▸ **What this task involves**
If a line in the records below contains the word "cmpKey", copy it.

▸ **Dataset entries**
☆ ☆ ☆ ☆ ☆

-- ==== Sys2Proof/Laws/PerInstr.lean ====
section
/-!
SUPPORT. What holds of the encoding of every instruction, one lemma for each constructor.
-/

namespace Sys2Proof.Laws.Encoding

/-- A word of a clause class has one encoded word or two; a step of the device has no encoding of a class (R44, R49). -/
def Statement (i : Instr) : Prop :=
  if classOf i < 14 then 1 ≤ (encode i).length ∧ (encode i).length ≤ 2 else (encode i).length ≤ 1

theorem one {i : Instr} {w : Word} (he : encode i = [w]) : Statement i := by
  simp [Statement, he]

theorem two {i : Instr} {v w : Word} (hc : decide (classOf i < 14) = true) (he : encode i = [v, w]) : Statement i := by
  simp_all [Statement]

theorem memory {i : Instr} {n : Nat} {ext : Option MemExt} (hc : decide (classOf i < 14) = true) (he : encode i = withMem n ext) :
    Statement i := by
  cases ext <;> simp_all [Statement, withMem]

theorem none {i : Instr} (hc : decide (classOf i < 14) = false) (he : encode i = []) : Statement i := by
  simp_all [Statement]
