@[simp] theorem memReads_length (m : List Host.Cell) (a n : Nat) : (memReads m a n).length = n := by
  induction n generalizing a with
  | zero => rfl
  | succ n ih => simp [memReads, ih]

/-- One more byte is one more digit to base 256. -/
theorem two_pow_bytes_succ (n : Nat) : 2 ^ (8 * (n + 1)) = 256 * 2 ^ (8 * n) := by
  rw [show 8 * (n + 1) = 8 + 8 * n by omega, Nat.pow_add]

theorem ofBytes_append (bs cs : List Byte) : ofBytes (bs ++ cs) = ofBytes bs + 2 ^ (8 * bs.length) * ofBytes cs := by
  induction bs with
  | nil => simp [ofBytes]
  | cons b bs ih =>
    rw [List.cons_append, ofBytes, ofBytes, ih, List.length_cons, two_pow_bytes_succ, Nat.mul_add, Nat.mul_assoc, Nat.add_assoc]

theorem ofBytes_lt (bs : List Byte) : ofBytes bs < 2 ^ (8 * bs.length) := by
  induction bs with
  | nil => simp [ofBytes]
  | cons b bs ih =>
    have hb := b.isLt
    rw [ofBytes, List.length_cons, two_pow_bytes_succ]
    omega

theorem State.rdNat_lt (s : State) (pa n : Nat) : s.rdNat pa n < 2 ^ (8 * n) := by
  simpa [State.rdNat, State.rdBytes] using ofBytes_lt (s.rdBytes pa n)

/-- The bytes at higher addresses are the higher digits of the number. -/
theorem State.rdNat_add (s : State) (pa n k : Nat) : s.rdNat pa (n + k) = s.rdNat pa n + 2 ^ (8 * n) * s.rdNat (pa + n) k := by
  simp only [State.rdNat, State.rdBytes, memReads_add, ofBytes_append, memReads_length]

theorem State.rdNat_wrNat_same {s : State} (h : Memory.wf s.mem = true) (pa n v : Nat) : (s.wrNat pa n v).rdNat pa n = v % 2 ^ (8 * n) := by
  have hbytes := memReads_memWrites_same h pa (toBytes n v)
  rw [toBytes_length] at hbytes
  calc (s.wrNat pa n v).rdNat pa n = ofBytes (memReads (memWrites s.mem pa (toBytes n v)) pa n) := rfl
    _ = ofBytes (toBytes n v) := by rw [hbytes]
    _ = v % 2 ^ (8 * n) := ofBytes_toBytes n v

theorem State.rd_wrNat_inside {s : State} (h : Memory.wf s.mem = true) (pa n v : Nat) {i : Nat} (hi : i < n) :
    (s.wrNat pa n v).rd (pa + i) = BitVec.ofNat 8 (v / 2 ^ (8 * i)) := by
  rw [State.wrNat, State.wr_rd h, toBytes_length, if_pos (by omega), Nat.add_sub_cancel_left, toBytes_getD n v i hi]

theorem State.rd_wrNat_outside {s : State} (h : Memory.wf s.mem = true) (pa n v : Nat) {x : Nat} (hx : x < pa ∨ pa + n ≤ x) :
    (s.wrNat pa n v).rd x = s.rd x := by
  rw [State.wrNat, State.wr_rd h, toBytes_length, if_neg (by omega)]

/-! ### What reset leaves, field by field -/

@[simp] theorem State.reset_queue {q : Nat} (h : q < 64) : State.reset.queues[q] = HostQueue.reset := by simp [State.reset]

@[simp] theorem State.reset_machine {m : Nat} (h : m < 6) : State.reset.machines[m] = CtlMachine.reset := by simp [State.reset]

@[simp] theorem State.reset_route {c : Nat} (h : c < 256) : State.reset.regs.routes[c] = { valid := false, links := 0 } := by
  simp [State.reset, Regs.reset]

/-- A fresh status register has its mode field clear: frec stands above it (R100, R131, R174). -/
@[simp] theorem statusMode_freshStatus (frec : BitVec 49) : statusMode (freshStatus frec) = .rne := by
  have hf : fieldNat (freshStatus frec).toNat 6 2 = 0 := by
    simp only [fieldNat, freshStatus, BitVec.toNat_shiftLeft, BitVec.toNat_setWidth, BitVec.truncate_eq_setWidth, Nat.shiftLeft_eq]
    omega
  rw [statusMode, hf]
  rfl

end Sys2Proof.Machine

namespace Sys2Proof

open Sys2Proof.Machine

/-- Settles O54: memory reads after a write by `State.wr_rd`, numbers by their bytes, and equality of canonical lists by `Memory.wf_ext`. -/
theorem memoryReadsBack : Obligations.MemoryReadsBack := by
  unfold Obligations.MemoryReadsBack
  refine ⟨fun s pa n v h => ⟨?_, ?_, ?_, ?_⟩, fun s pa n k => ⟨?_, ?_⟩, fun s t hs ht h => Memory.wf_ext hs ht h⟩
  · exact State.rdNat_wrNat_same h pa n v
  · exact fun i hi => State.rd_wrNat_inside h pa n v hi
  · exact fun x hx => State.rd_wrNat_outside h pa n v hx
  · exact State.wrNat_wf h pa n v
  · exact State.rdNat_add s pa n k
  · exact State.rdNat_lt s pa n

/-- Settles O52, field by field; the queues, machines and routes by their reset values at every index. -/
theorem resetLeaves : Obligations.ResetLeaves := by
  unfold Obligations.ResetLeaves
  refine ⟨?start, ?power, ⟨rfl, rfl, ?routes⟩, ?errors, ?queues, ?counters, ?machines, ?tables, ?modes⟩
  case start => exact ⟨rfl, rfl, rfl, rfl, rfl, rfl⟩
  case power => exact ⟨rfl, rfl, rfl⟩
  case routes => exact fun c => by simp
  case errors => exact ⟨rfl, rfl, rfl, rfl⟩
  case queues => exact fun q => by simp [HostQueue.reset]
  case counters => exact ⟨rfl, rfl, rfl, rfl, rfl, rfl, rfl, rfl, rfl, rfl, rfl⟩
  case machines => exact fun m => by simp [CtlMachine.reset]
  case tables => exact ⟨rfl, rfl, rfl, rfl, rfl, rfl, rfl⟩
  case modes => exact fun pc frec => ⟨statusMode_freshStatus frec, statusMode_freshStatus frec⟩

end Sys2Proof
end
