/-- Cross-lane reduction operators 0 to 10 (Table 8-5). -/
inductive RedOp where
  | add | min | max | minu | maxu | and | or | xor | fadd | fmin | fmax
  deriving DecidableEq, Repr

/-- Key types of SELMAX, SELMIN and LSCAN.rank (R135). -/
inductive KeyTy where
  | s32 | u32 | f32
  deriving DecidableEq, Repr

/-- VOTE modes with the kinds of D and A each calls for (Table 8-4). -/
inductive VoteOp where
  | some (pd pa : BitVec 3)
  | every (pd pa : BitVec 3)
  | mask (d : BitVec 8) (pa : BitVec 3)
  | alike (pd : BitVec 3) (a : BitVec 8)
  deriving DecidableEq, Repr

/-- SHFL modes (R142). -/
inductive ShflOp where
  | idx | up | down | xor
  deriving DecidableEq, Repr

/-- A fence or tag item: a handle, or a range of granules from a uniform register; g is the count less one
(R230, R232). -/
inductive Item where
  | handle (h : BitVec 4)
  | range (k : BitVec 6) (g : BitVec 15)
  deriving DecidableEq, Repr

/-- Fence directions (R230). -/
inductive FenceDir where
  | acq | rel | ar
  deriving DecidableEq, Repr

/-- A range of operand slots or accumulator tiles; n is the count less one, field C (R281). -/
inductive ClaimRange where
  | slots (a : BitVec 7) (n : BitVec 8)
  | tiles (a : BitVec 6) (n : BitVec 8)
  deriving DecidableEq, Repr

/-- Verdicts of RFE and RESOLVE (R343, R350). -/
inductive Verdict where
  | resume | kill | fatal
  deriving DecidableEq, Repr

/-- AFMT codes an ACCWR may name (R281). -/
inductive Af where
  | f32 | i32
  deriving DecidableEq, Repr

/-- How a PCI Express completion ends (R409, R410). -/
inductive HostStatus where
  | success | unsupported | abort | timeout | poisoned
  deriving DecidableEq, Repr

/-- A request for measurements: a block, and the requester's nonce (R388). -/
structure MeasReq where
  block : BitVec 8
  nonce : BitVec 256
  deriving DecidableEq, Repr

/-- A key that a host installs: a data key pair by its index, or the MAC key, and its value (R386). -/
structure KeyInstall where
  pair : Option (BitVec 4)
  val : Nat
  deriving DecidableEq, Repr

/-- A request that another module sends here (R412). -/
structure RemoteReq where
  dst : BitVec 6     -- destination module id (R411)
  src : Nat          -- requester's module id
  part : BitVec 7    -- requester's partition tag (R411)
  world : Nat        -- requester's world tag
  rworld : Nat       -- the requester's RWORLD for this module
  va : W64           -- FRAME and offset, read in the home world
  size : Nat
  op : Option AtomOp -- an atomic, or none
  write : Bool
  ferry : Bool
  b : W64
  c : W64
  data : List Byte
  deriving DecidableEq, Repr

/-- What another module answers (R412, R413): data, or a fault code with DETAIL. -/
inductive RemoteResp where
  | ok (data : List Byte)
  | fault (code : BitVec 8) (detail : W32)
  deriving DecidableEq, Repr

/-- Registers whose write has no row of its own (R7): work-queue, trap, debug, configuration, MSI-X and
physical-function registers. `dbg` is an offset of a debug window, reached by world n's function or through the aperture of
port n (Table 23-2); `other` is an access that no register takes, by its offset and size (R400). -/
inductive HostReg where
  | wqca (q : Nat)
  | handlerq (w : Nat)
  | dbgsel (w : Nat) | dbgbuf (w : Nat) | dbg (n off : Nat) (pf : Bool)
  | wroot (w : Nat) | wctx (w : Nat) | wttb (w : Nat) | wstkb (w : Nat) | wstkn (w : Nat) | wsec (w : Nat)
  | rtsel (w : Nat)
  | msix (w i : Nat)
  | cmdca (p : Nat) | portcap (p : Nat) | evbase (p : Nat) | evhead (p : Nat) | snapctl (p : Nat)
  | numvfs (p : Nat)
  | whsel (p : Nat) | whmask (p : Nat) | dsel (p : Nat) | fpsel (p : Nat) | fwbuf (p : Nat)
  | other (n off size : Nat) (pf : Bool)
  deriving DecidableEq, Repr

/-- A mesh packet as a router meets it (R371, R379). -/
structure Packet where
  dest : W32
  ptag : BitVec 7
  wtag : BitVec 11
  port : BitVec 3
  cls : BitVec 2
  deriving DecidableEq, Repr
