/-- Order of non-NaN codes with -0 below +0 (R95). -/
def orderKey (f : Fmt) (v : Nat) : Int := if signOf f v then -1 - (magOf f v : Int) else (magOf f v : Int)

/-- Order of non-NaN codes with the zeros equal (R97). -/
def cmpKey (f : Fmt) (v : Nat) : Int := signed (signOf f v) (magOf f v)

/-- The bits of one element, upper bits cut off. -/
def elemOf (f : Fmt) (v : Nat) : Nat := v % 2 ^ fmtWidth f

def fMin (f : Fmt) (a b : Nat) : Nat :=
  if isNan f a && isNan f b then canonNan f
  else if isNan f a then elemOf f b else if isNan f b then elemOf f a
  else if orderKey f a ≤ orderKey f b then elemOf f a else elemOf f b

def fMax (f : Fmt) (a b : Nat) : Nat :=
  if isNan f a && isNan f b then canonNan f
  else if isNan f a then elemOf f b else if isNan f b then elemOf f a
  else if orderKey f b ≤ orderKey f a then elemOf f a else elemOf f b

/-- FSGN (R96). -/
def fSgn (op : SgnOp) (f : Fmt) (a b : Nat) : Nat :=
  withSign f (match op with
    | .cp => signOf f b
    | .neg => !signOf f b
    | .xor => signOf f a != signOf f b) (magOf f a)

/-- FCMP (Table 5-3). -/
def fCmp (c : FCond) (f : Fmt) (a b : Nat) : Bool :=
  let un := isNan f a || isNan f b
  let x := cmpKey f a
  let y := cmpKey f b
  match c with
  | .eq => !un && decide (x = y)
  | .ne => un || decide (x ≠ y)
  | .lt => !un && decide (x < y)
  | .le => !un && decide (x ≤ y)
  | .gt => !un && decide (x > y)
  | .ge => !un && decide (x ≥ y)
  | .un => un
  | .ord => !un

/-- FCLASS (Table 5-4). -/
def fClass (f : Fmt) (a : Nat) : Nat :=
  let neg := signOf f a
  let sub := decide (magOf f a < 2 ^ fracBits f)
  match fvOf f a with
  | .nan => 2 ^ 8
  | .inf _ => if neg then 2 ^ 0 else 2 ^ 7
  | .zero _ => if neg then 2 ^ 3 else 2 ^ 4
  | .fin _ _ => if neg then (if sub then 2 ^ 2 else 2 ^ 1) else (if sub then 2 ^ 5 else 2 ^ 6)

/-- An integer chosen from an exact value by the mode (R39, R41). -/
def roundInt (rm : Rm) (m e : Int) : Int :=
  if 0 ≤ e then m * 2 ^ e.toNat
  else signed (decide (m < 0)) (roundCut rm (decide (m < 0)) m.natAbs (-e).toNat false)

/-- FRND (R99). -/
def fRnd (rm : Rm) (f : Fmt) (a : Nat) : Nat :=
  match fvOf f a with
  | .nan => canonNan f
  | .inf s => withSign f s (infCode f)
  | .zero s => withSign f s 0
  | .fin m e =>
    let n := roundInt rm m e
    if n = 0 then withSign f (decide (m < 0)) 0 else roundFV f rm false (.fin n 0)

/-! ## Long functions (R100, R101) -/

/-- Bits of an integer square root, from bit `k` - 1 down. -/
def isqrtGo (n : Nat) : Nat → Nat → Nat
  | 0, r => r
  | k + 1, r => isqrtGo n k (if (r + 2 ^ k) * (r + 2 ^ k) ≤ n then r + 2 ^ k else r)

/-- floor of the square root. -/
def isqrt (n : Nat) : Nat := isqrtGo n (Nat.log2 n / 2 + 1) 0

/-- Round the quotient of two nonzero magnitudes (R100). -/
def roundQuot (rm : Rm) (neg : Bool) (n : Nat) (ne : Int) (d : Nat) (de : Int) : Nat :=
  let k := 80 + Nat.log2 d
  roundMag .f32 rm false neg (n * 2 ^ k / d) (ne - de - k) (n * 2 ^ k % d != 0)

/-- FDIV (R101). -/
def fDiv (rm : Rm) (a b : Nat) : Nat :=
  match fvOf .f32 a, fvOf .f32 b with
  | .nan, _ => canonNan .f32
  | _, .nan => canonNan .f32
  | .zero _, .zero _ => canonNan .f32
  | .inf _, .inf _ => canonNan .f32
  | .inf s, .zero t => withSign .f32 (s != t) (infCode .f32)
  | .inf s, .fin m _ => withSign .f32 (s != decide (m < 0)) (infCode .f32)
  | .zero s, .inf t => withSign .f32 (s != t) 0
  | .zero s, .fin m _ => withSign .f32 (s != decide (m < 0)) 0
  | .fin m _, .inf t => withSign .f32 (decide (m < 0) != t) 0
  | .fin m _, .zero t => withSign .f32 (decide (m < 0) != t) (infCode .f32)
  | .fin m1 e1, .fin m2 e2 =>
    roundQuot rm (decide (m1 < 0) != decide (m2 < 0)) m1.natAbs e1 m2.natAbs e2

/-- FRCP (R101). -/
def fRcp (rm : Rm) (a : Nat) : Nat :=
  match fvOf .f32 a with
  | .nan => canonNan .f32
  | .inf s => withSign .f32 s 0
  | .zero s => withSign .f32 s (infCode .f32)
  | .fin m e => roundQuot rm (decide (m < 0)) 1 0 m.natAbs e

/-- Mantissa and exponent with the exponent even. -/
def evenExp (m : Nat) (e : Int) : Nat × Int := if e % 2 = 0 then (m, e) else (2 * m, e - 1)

☆ ☆ ☆ ☆ ☆

▸ **Result for this task**
def cmpKey (f : Fmt) (v : Nat) : Int := signed (signOf f v) (magOf f v)
  let x := cmpKey f a
  let y := cmpKey f b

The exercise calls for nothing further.